= Demon dialing =

Use of computers to repeatedly enter telephone numbers; typically to hack into modems

In the computer hacking scene of the 1980s, demon dialing was a technique by which a computer was used to repeatedly dial a number (usually to a crowded modem pool) in an attempt to gain access immediately after another user had hung up. The expansion of accessible internet service provider connectivity since that time has rendered the practice more or less obsolete.

A similar technique was sometimes used to get the first call for prizes in radio "call-in" shows, thus leading to the adoption of random "fifth caller," "seventeenth caller" etc. by radio stations to circumvent this practice.

The term "demon dialing" derives from the Demon Dialer product from Zoom Telephonics, Inc., a telephone device produced in the 1980s which repeatedly dialed busy telephone numbers under control of an extension phone.
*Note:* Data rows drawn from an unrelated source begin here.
-- ==== Sys2Proof/Tests/Slice0.lean ====
section
/-! SUPPORT. Sys2Proof/Tests/Slice0.lean: witnesses for the statements' hypotheses, a term refused by each check of
WellFormed, and a few small tests taken from the spec's words. -/

open Sys2Proof Sys2Proof.Machine

set_option linter.unusedVariables false
set_option Elab.async false

/-! ### Small states -/

/-- Reset with some fields of node 0 set. -/
def stOn (b : Block) (l : List (Fld × Nat × Nat)) : Block := l.foldl (fun s p => fput s 0 p.1 p.2.1 p.2.2) b
def stOf (l : List (Fld × Nat × Nat)) : Block := stOn Block.reset l

/-- A macro-op in flight that some tile has dispatched. -/
def op1 : Mop := { num := 1, word := 0, edges := edgesOf 0, fpctrl := 0, cls := 0, started := true }

/-- Gang 0 of node 0, formed of tile 0, in RUN, with one op in flight. -/
def gangUp : Block :=
  putGang (stOf [(F.MILL_GANG_FORM_FORMED, 0, 1), (F.MILL_GANG_STATUS_STATE, 0, gRun)]) 0 0 { flight := [op1], accepted := 1 }

/-- Its tile runs the op at microword 0; microword 0, nano-word 0 and entry 0 are zero words. -/
def tileUp : Block :=
  storePut (storePut (storePut (putTile gangUp 0 { phase := .run, mop := some 1 }) 0 0 0 0) 0 1 0 0) 0 2 0 0

/-- Its tile has the op in its FIFO. -/
def fifoUp : Block :=
  stOn (storePut (putTile gangUp 0 { fifo := [1], released := true }) 0 2 0 0) [(F.MILL_PACE_LEAD, 0, 4)]

def step0 : ExStep := { count := 0, dir := .north, bits := 5 }

/-- The tile's op waits for Croak, holds a reserved SEQ, or is an A.MOVN that a step at its CONT side goes against. -/
def tileCroak : Block :=
  storePut (putTile tileUp 0 { tile tileUp 0 with crkSent := 1 }) 0 1 0 (freshWord code128 0x1000000000000000)
def tileBadSeq : Block := storePut tileUp 0 0 0 (freshWord code24 0xF00000)
def tileBadNano : Block := storePut tileUp 0 1 0 (freshWord code128 0x30000000000000000000000000000000)
def tileGate : Block :=
  storePut (putGang (putTile tileUp 0 { tile tileUp 0 with cls := 1 }) 0 0 { flight := [op1], accepted := 1, frontier := some 1, finalEnable := false })
    0 0 0 (freshWord code24 0xA00000)
def movnCont : Mop := { op1 with word := 0x33, edges := edgesOf 2 }
def tileAgainst : Block :=
  putTile (storePut (putGang tileUp 0 0 { flight := [movnCont], accepted := 1 }) 0 1 0 (freshWord code128 0x30000000)) 0
    { tile tileUp 0 with inbox := ⟨[⟨0, .south, 5⟩], [], [], []⟩ }
/-- Gang 0 of node 0 of tiles 0 and 32; gang 0 of tile 0 alone with its south side CONT. -/
def gangTwo : Block := rput gangUp 0 .MILL_GANG_SHAPE 0 0x01000000
def gangCont : Block := rput gangUp 0 .MILL_EDGE 0 0x20

/-- An A.WIN from engine 0, slot 0, run by the tile and latched by it. -/
def winOp : Mop := { op1 with word := 0x53 }
def winLatch : Latch := { gang := 0, num := 1, code := 0, raised := false }
def winUp : Block :=
  { putGang tileUp 0 0 { flight := [winOp], accepted := 1 } with latches := [(0, some winLatch)] }
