-- ==== Sys2Proof/Laws/State.lean ====
section
/-! SUPPORT. Sys2Proof/Laws/State.lean: what each act on the state does to each field, so that no later proof unfolds a record update. -/

namespace Sys2Proof.Machine

variable (s : State) (op rm : BitVec 2) (a b y : BitVec s.fmt.W) (f : Fmt)

@[simp] theorem State.present_fmt : (s.present op rm a b).fmt = s.fmt := rfl
@[simp] theorem State.present_op : (s.present op rm a b).op = op := rfl
@[simp] theorem State.present_rm : (s.present op rm a b).rm = rm := rfl
@[simp] theorem State.present_a : (s.present op rm a b).a = a := rfl
@[simp] theorem State.present_b : (s.present op rm a b).b = b := rfl
@[simp] theorem State.present_y :
    (s.present op rm a b).y = if s.changedBy op rm a b then unsettledY s.fmt s.draws else s.y := rfl
@[simp] theorem State.present_clsA :
    (s.present op rm a b).clsA = if s.changedBy op rm a b then unsettledClass (2 * s.draws) else s.clsA := rfl
@[simp] theorem State.present_clsB :
    (s.present op rm a b).clsB = if s.changedBy op rm a b then unsettledClass (2 * s.draws + 1) else s.clsB := rfl
@[simp] theorem State.present_draws :
    (s.present op rm a b).draws = if s.changedBy op rm a b then s.draws + 1 else s.draws := rfl
@[simp] theorem State.present_settled :
    (s.present op rm a b).settled = (!s.changedBy op rm a b && s.settled) := rfl

/-- No change means exactly the values already on the ports. -/
theorem State.changedBy_eq_false :
    s.changedBy op rm a b = false ↔ op = s.op ∧ rm = s.rm ∧ a = s.a ∧ b = s.b := by
  simp [State.changedBy, and_assoc]

@[simp] theorem State.driven_fmt : (s.driven y).fmt = s.fmt := rfl
@[simp] theorem State.driven_op : (s.driven y).op = s.op := rfl
@[simp] theorem State.driven_rm : (s.driven y).rm = s.rm := rfl
@[simp] theorem State.driven_a : (s.driven y).a = s.a := rfl
@[simp] theorem State.driven_b : (s.driven y).b = s.b := rfl
@[simp] theorem State.driven_y : (s.driven y).y = y := rfl
@[simp] theorem State.driven_clsA : (s.driven y).clsA = fpClassify s.fmt s.a := rfl
@[simp] theorem State.driven_clsB : (s.driven y).clsB = fpClassify s.fmt s.b := rfl
@[simp] theorem State.driven_draws : (s.driven y).draws = s.draws := rfl
@[simp] theorem State.driven_settled : (s.driven y).settled = true := rfl

@[simp] theorem State.withFetchWord_fmt (n w : Nat) : (s.withFetchWord n w).fmt = s.fmt := rfl
@[simp] theorem State.withFetchWord_a (n w : Nat) : (s.withFetchWord n w).a = s.a := rfl
@[simp] theorem State.withFetchWord_b (n w : Nat) : (s.withFetchWord n w).b = s.b := rfl

@[simp] theorem State.powerUp_fmt : (State.powerUp f).fmt = f := rfl
@[simp] theorem State.powerUp_settled : (State.powerUp f).settled = false := rfl

end Sys2Proof.Machine
end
The emergence of affordable consumer telephony devices with advanced features such as last number redial and preprogrammed numbers paralleled phone industry deregulation and the Breakup of the Bell System in the early 1980s. While Speed dial technology had been invented nearly a decade earlier by Bell Labs, it did not become a consumer product until deregulation. Previously, connecting non-AT&T handsets was generally prohibited and most phones were leased devices (similar to residential broadband routers). By putting its functionally in a line-connected appliance rather than a handset, the Demon Dialer device could be configured to provide speed dialing to all extensions within a residence through touch tone control.

Demon dialing was popularized by the movie WarGames, where the main character demonstrates this technique with a computer program. After giving the program an area code and 3 digit prefix, the program then serially dialed every phone number in that prefix in order, recording which phone numbers were answered by a computer modem. Soon after, most likely because it was popularized by the movie, serial dialing was outlawed. Hackers got around this by simply randomizing the order the program dialed all the numbers. Later the terms "demon dialing" and "war dialing" became synonymous.

==Similar technologies==
Automatic redial is similar, but for modems, and included in most telecommunications programs that use modems, including all variants of dial-up networking included in the Windows operating system.